The task of the present invention therefore consists of preparing an electrode of the aforementioned type whose pore spectrum is optimized with respect to power density and lifetime of the MCFC cells. The task of the present invention is also to propose a method for production of such an electrode.

The solution consists of an electrode with the features of claim 1 and a method with the features of claim 10. It is proposed according to the invention that the electrode additionally contain at least one imaging material in the form of second particles that delimit the cavities that represent the image of an expanding agent originally situated at the location of the cavities. The method according to the invention is characterized by the fact that at least one imaging material in the form of second particles or a material that produces a second particle during drying or heating of the mixture is additionally introduced to the mixture, in an amount and size so that the imaging material covers at least most of the expanding agent and that bounded cavities remain after burn-off of the imaging material.

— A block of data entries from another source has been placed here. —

-- ==== Sys2Proof/Certificates/Slice0/Obligations.lean ====
section
/-! DEFINITION. The statements for the provers, each with the rule of spec/ it formalises. -/

open Sys2Proof Sys2Proof.Machine

/-! ## Encoding -/

/-- Six words written out from 30_encoding.md R72 and R85, one per opcode, decode to the commands they stand for, and
three illegal bytes are illegal (R86). -/
def Obligations.SampleWordsDecode : Prop :=
  decode [0x01#8, 0x00#8, 0x22#8, 0xAA#8, 0x55#8] = .command (.configure 0x00#8 .one .two 0#2 [0xAA#8, 0x55#8]) [] ∧
  decode [0x02#8, 0x03#8, 0x00#8, 0xAA#8, 0xAA#8, 0x55#8, 0x06#8] =
    .command (.receive [0xAA#8, 0xAA#8, 0x55#8]) [0x06#8] ∧
  decode [0x03#8, 0x01#8, 0x10#8, 0x02#8, 0x00#8, 0x10#8, 0x20#8] = .command (.send 0x1001#16 [0x10#8, 0x20#8]) [] ∧
  decode [0x04#8, 0x05#8, 0x00#8] = .command .resync [0x05#8, 0x00#8] ∧
  decode [0x05#8, 0x0B#8] = .command (.readReg 0x0B#8) [] ∧
  decode [0x06#8] = .command .clearStatus [] ∧
  decode [0x00#8] = .illegal 0x00#8 [] ∧ decode [0x07#8, 0x06#8] = .illegal 0x07#8 [0x06#8] ∧
  decode [0xFF#8] = .illegal 0xFF#8 []

/-- Decoding an encoded well-formed command gives it back, whatever stands behind it on the command port: no operand bit
is dropped (30_encoding.md R71, R72). -/
def Obligations.DecodeOfEncodeGivesCommandBack : Prop :=
  ∀ (i : Instr) (rest : List Byte), i.wf = true → decode (encode i ++ rest) = .command i rest

/-- Each command has one spelling: what the decoder reads is well formed, and encoding it gives the bytes consumed
(30_encoding.md R72). -/
def Obligations.EncodeOfDecodeGivesBytesBack : Prop :=
  ∀ (bs : List Byte) (i : Instr) (rest : List Byte),
    decode bs = .command i rest → i.wf = true ∧ encode i ++ rest = bs

/-- The formats of 30_encoding.md R72, field by field, with the operand assembly of R79: FLAGS[3:0] = MLEN, FLAGS[4] =
LF, FLAGS[5] = TF, FLAGS[7:6] reserved, and each 16-bit operand is lo + 256·hi. -/
def Obligations.FormatsGiveOperands : Prop :=
  ∀ (rest : List Byte),
    (∀ (chan flags : Byte) (mk : List Byte), mk.length = flags.toNat % 16 →
      ∃ (lf tf : Form) (rsv : BitVec 2),
        decode (0x01#8 :: chan :: flags :: (mk ++ rest)) = .command (.configure chan lf tf rsv mk) rest ∧
        (lf = .two ↔ flags.toNat / 16 % 2 = 1) ∧ (tf = .two ↔ flags.toNat / 32 % 2 = 1) ∧
        rsv.toNat = flags.toNat / 64) ∧
    (∀ (lo hi : Byte) (data : List Byte), data.length = lo.toNat + 256 * hi.toNat →
      decode (0x02#8 :: lo :: hi :: (data ++ rest)) = .command (.receive data) rest) ∧
    (∀ (typeLo typeHi lo hi : Byte) (payload : List Byte), payload.length = lo.toNat + 256 * hi.toNat →
      ∃ type : Word, type.toNat = typeLo.toNat + 256 * typeHi.toNat ∧
        decode (0x03#8 :: typeLo :: typeHi :: lo :: hi :: (payload ++ rest)) = .command (.send type payload) rest) ∧
    decode (0x04#8 :: rest) = .command .resync rest ∧
    (∀ regnum : Byte, decode (0x05#8 :: regnum :: rest) = .command (.readReg regnum) rest) ∧
    decode (0x06#8 :: rest) = .command .clearStatus rest

/-- The length rule (30_encoding.md R77): the six cases, and the decoder consumes exactly that many bytes, one for an
illegal opcode, and waits exactly while fewer have arrived. The length is the same for commands that will be refused. -/
def Obligations.DecoderConsumesTheCommandLength : Prop :=
  (∀ (chan flags : Byte) (bs : List Byte), commandLength (0x01#8 :: chan :: flags :: bs) = some (3 + flags.toNat % 16)) ∧
  (∀ (lo hi : Byte) (bs : List Byte), commandLength (0x02#8 :: lo :: hi :: bs) = some (3 + (lo.toNat + 256 * hi.toNat))) ∧
  (∀ (tl th lo hi : Byte) (bs : List Byte),
    commandLength (0x03#8 :: tl :: th :: lo :: hi :: bs) = some (5 + (lo.toNat + 256 * hi.toNat))) ∧
  (∀ bs : List Byte, commandLength (0x05#8 :: bs) = some 2) ∧
  (∀ (op : Byte) (bs : List Byte), op ≠ 0x01#8 → op ≠ 0x02#8 → op ≠ 0x03#8 → op ≠ 0x05#8 →
    commandLength (op :: bs) = some 1) ∧
  ∀ bs : List Byte,
    (∀ (i : Instr) (rest : List Byte), decode bs = .command i rest →
      rest.length ≤ bs.length ∧ commandLength bs = some (bs.length - rest.length)) ∧
    (∀ (op : Byte) (rest : List Byte), decode bs = .illegal op rest → bs = op :: rest ∧ commandLength bs = some 1) ∧
    (decode bs = .incomplete ↔ ∀ n : Nat, commandLength bs = some n → bs.length < n)
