-- ==== Sys2Proof/Laws/Ring.lean ====
section
/-! SUPPORT. The laws of the ring buffer: the count of unread bytes, and one lemma per operation that says everything it
can do. -/

namespace Sys2Proof.Machine

/-! ## RingCount -/

/-- The count depends on the cursors and on C only. -/
theorem State.ringCount_congr {s t : State} (hr : t.ring.rd = s.ring.rd) (hw : t.ring.wr = s.ring.wr)
    (hp : t.params = s.params) : t.ringCount = s.ringCount := by
  simp [State.ringCount, hr, hw, hp]

/-- The count stays below C (40_ring_buffer.md R101). -/
theorem State.ringCount_lt (s : State) (h : 0 < s.params.ringCapacity) : s.ringCount < s.params.ringCapacity := by
  have h1 := Int.emod_lt_of_pos ((s.ring.wr : Int) - s.ring.rd) (b := s.params.ringCapacity) (by omega)
  have h2 := Int.emod_nonneg ((s.ring.wr : Int) - s.ring.rd) (b := s.params.ringCapacity) (by omega)
  unfold State.ringCount
  omega

/-- Equal cursors mean an empty ring (40_ring_buffer.md R102). -/
theorem State.ringCount_eq_zero_of_eq {s : State} (h : s.ring.rd = s.ring.wr) : s.ringCount = 0 := by
  simp [State.ringCount, h]

/-- With the cursors in range, an empty ring means equal cursors (40_ring_buffer.md R102). -/
theorem State.ringCount_eq_zero_iff {s : State} (hr : s.ring.rd < s.params.ringCapacity)
    (hw : s.ring.wr < s.params.ringCapacity) : s.ringCount = 0 ↔ s.ring.rd = s.ring.wr := by
  refine ⟨fun h => ?_, State.ringCount_eq_zero_of_eq⟩
  unfold State.ringCount at h
  have h2 := Int.emod_nonneg ((s.ring.wr : Int) - s.ring.rd) (b := s.params.ringCapacity) (by omega)
  have hd : (s.params.ringCapacity : Int) ∣ (s.ring.wr : Int) - s.ring.rd := Int.dvd_of_emod_eq_zero (by omega)
  have := Int.eq_zero_of_abs_lt_dvd hd (by rw [abs_lt]; constructor <;> omega)
  omega

@[simp] theorem State.ringCount_ringClear (s : State) : s.ringClear.ringCount = 0 :=
  State.ringCount_eq_zero_of_eq rfl

/-- Taking one byte lowers a non-zero count by one, whatever the cursors. -/
theorem State.ringCount_advance {s t : State} (hc : 0 < s.params.ringCapacity) (h : s.ringCount ≠ 0)
    (hr : t.ring.rd = (s.ring.rd + 1) % s.params.ringCapacity) (hw : t.ring.wr = s.ring.wr) (hp : t.params = s.params) :
    t.ringCount + 1 = s.ringCount := by
  have h2 := Int.emod_nonneg ((s.ring.wr : Int) - s.ring.rd) (b := s.params.ringCapacity) (by omega)
  have h3 := Int.emod_lt_of_pos ((s.ring.wr : Int) - s.ring.rd) (b := s.params.ringCapacity) (by omega)
  have hk : ((s.ring.wr : Int) - s.ring.rd) % s.params.ringCapacity = s.ringCount := by
    unfold State.ringCount; omega
  have : ((t.ring.wr : Int) - t.ring.rd) % t.params.ringCapacity = (s.ringCount : Int) - 1 := by
    rw [hr, hw, hp, Int.natCast_mod, Int.sub_emod, Int.emod_emod_of_dvd _ (dvd_refl _), ← Int.sub_emod]
    have e : ((s.ring.wr : Int) - ((s.ring.rd + 1 : Nat) : Int)) = (s.ring.wr - s.ring.rd) - 1 := by push_cast; ring
    rw [e, Int.sub_emod, hk]
    by_cases h1 : s.params.ringCapacity = 1
    · have := State.ringCount_lt s hc; omega
    · rw [Int.emod_eq_of_lt (a := 1) (by omega) (by omega), Int.emod_eq_of_lt (by omega) (by omega)]
  unfold State.ringCount at this ⊢
  omega

/-! ## RingWrite -/

/-- Everything RingWrite can do (40_ring_buffer.md R103). -/
theorem State.ringWrite_eq_some {s t : State} {bytes : List Byte} : s.ringWrite bytes = some t ↔
    s.ringCount + bytes.length ≤ s.params.ringCapacity - 1 ∧
      t = { s with
        ring :=
          { store := storeBurst s.params.ringCapacity s.ring.wr bytes s.ring.store
            rd := s.ring.rd
            wr := (s.ring.wr + bytes.length) % s.params.ringCapacity } } := by
  unfold State.ringWrite
  by_cases h : s.ringCount + bytes.length > s.params.ringCapacity - 1
  · simp [h]
  · simp [h, Nat.le_of_not_lt h, eq_comm]

/-- RingWrite fails exactly when the burst does not fit (40_ring_buffer.md R103). -/
theorem State.ringWrite_eq_none {s : State} {bytes : List Byte} :
    s.ringWrite bytes = none ↔ s.params.ringCapacity - 1 < s.ringCount + bytes.length := by
  unfold State.ringWrite
  by_cases h : s.ringCount + bytes.length > s.params.ringCapacity - 1
  · simp [h]
  · simp [h]

/-- Storing a burst keeps the canonical form. -/
theorem storeBurst_wf (c at_ : Nat) (bytes : List Byte) {m : Memory} (h : Memory.wf m) :
    Memory.wf (storeBurst c at_ bytes m) := by
  induction bytes generalizing at_ m with
  | nil => exact h
  | cons b bytes ih => exact ih _ (Memory.wf_write h _ _)

/-- Storing a burst stays inside the ring store. -/
theorem storeBurst_within {c : Nat} (hc : 0 < c) (at_ : Nat) (bytes : List Byte) {m : Memory} (h : Memory.within c m) :
    Memory.within c (storeBurst c at_ bytes m) := by
  induction bytes generalizing at_ m with
  | nil => exact h
  | cons b bytes ih => exact ih _ (Memory.within_write h (Nat.mod_lt _ hc) _)

/-- Storing a burst leaves every slot it does not reach. -/
theorem read_storeBurst_other {c a : Nat} {bytes : List Byte} {m : Memory} {at_ : Nat}
    (h : ∀ i, i < bytes.length → a ≠ (at_ + i) % c) : Memory.read (storeBurst c at_ bytes m) a = m.read a := by
  induction bytes generalizing at_ m with
  | nil => rfl
  | cons b bytes ih =>
    rw [storeBurst, ih, Memory.read_write_other]
    · simpa using h 0 (by simp)
    · intro i hi
      have := h (i + 1) (by simpa using hi)
      rwa [Nat.add_assoc, Nat.add_comm 1 i]

/-- A burst no longer than the ring is stored byte by byte from `at_` on, modulo C. -/
theorem read_storeBurst {c : Nat} {bytes : List Byte} {m : Memory} {at_ : Nat} (hl : bytes.length ≤ c) {i : Nat}
    (h : i < bytes.length) : Memory.read (storeBurst c at_ bytes m) ((at_ + i) % c) = some bytes[i] := by
  induction bytes generalizing at_ m i with
  | nil => simp at h
  | cons b bytes ih =>
    rw [storeBurst]
    cases i with
    | zero =>
      rw [read_storeBurst_other, Nat.add_zero, Memory.read_write_same]
      · rfl
      · intro j hj heq
        have hj' : j + 1 < c := by simp at hl; omega
        have h1 : (at_ + 0) % c = (at_ + (1 + j)) % c := by rw [heq, Nat.add_assoc]
        have h2 : (0 : Nat) % c = (1 + j) % c := Nat.ModEq.add_left_cancel' at_ h1
        rw [Nat.zero_mod, Nat.mod_eq_of_lt (by omega)] at h2
        omega
    | succ i =>
      have := ih (at_ := at_ + 1) (m := m.write (at_ % c) b) (by simp at hl; omega) (i := i) (by simpa using h)
      rw [Nat.add_assoc, Nat.add_comm 1 i] at this
      simpa using this

/-! ## RingReadOne -/

/-- Everything RingReadOne can do when it answers (40_ring_buffer.md R104). -/
theorem State.ringReadOne_eq_ok {s t : State} {b : Byte} : s.ringReadOne = .ok (b, t) ↔
    s.ringCount ≠ 0 ∧ s.ring.rd < s.params.ringCapacity ∧ s.ring.store.read s.ring.rd = some b ∧
      t = { s with ring := { s.ring with rd := (s.ring.rd + 1) % s.params.ringCapacity } } := by
  unfold State.ringReadOne
  by_cases h : s.ringCount = 0
  · simp [h]
  · simp only [h, if_false, ne_eq, not_false_eq_true, true_and]
    split
    · next f hf =>
      constructor
      · intro h; cases h
      · rintro ⟨h1, h2, -⟩; rw [readCell_eq_ok.2 ⟨h1, h2⟩] at hf; cases hf
    · next b' hb =>
      obtain ⟨h1, h2⟩ := readCell_eq_ok.1 hb
      constructor
      · intro h; cases h; exact ⟨h1, h2, rfl⟩
      · rintro ⟨-, h4, rfl⟩; rw [h2] at h4; cases h4; rfl

/-- EmptyError comes from an empty ring only (60_exceptions.md R246). -/
theorem State.ringReadOne_emptyError {s : State} : s.ringReadOne = .error .emptyError ↔ s.ringCount = 0 := by
  unfold State.ringReadOne
  by_cases h : s.ringCount = 0
  · simp [h]
  · simp only [h, if_false, iff_false]
    split
    · next f hf =>
      intro h
      cases h
      rcases readCell_eq_error.1 hf with h | h <;> simp at h
    · intro h; cases h

end Sys2Proof.Machine
end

In addition to electrode material and expanding agent, a so-called imaging material is therefore introduced to the mixture to produce an electrode. The imaging material serves to coat the particles of the expanding agent in the mixture at least for the most part. After burn-off of the expanding agent a “negative mold” of the coated particle remains, i.e., a cavity enclosed by imaging material which serves as gas transport pores or reaction pores.

The electrode according to the invention and the method according to the invention make it possible to influence the pore spectrum actively and directly by the method according to the invention so that the pore spectrum can be optimized in deliberate and controllable fashion regardless of the size of the first particles of the electrode starting material with respect to power density and a lifetime of an MCFC cell. In particular, reaction pores can be prepared which are smaller than would be possible by choosing the starting material for the first particles. The power of the electrode according to the invention with optimized pore spectrum is significantly increased relative to the prior art, since the polarization resistance is significantly reduced. The tolerance for higher electrolyte filling without adversely affect the power is significantly increased so that the lifetime is significantly increased. The increase in power density and lifetime of an MCFC cell equipped with electrodes according to the invention directly leads to significant cost saving both with respect to the cell stack and the entire fuel cell system.

Advantageous modifications are apparent from the dependent claims.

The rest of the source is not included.